We gaan ook met zijn tweeën met de mensenvader en -moeder naar buiten, op de arm, om de buurt te verkennen. We gaan al steeds verder en het laatste stukje lopen we dan achter hun aan zelf naar huis. Dat doen we alleen wanneer we ons ontspannen genoeg voelen, anders blijven we lekker bij ze op de arm. We zijn ook naar het gras geweest, dat is best gek aan je pootjes. Daar waren ook kinderen aan het voetballen, we hebben lekker gekeken, terwijl we dicht tegen onze mensenouders aanzaten. Veilig en hierdoor toch ook stiekem leuk.

op een groot veld veilig de wereld verkennen

En zo merken wij aan onze pups dat ze ons als veilige haven zien en dat er van daaruit, met onze steun, veel te ontdekken valt. En die steun bieden we ze, zoveel we kunnen. Vanuit een veilige hechting leer je, als mensenkind en als pup, dat weten we vanuit ons gezin maar al te goed. En zo zien we dat onze pups van nieuwe dingen best wel even kunnen schrikken om vervolgens snel te herstellen en weer op onderzoek uit te gaan. We zijn zo trots op ze, onze lieve, kleine kinderen van Souris. En Raven natuurlijk…

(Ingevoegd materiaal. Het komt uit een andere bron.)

/-- The next physical tile of a FULL MAT: clear bank NEXT, accumulate, queue its drain, toggle NEXT (R211). -/
def runTile (s : State) (c a : Nat) (r : TileRun) : State :=
  let t := Tile.ofWords r.q.f r.q.w1
  let x := (s.core c).array a
  let rb := tileRows t.strip
  let cb := tileCols x.width t.strip
  let m0 := r.rowBlk * rb
  let n0 := r.colBlk * cb
  let rows := Nat.min rb (t.m - m0)
  let cols := Nat.min cb (t.n - n0)
  let b := x.nextBank
  let mine := ([0, 1].map x.bank).filter (fun y => y.mat == x.mats)
  let fresh := { Bank.cleared t.we t.opc t.strip with
    mat := x.mats, row0 := m0, matLo := (mine.map (·.matLo)).foldl (· ||| ·) 0, matHi := (mine.map (·.matHi)).foldl (· ||| ·) 0 }
  let acc := accumulate s c a t fresh m0 n0 rows cols
  let s := settleAcc s c a b t m0 n0 rows cols acc
  let lastCol := t.colBlocks x.width ≤ r.colBlk + 1
  let done := lastCol && t.rowBlocks ≤ r.rowBlk + 1
  let d : Drain := {
    bank := b, rows := rows, cols := cols, df := BitVec.ofNat 3 t.df, dst := r.q.sa,
    off := m0 * r.q.sb.toNat + n0 * drainSize t.df, stride := r.q.sb.toNat, q := r.q, final := done }
  s.modCore c (fun k =>
    let x := k.array a
    let rot := fun (m : BitVec 32) => (bitsSet m).foldl (fun acc i => setBit acc ((m0 + i) % 32)) (0 : BitVec 32)
    k.setArray a { x.joinMat x.mats (rot acc.bank.lossLo) (rot acc.bank.lossHi) with
      nextBank := 1 - b
      drains := x.drains ++ [d]
      cur := if done then none else some { r with rowBlk := if lastCol then r.rowBlk + 1 else r.rowBlk, colBlk := if lastCol then 0 else r.colBlk + 1 } })

/-- Whether a drain of a bank is still due (R216). -/
def MArray.drainDue (x : MArray) (b : Nat) : Bool := x.drains.any (fun d => d.bank == b)

/-- The cells after MAADD of one element: a special code sets a flag, a finite value is added modulo 2^128 (Table 10-8). -/
def Cell.addRaw (x : Cell) (v : BitVec 128) : Cell :=
  if v = rawNan then { x with nan := true }
  else if v = rawPinf then { x with pinf := true }
  else if v = rawNinf then { x with ninf := true }
  else { x with a := x.a + v, filled := true }

/-- One row of MAADD: columns 0 to n − 1 take the values of data; a cell whose residue mismatches poisons its row (R222,
Table 10-8). -/
def addRow (x : MArray) (data : List Byte) (i n : Nat) (b : Bank) : Acc :=
  (List.range n).foldl (fun (r : Acc) j =>
    let key := i * 128 + j
    let p := x.phys b.strip i j
    let bad := Table.get 0 x.faulty (p.1 * 32 + p.2) != 0
    { bank := { r.bank with
        cells := Table.set {} r.bank.cells key ((Table.get {} r.bank.cells key).addRaw (BitVec.ofNat 128 (leField data (16 * j) 16)))
        poison := if bad then setBit r.bank.poison p.1 else r.bank.poison }
      hits := if bad then r.hits ++ [p] else r.hits }) { bank := b }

Kleine puppy’s worden groot (1)

De dagen rijgen zich aaneen, de pups ontwikkelen zich: eerst totaal afhankelijk van de zorg van Souris, nu steeds meer de wereld samen en zelf ontdekken. Het slapen wordt steeds minder, het spelen steeds meer. Het liefste buiten de puppyren met Biche en met ons. Met grote ogen staan ze ons smachtend en kwispelend aan te kijken met maar één vraag: mag ik eruit? Ja, en natuurlijk mag dat, heel vaak. Spelen in de tunnel, rondlopen met speelgoed van de kinderen, hangen in het wasgoed, kauwen op de poten van de stoel… rakkers en echt onder de indruk zijn ze niet wanneer ik zeg dat dat niet mag! Waar ik in het begin nog lekker thuis aan het werk was, ben ik nu de hele dag met de pups bezig. Super leuk, ik geniet met volle teugen, ook al betekent het ook met regelmaat de puppyren dweilen…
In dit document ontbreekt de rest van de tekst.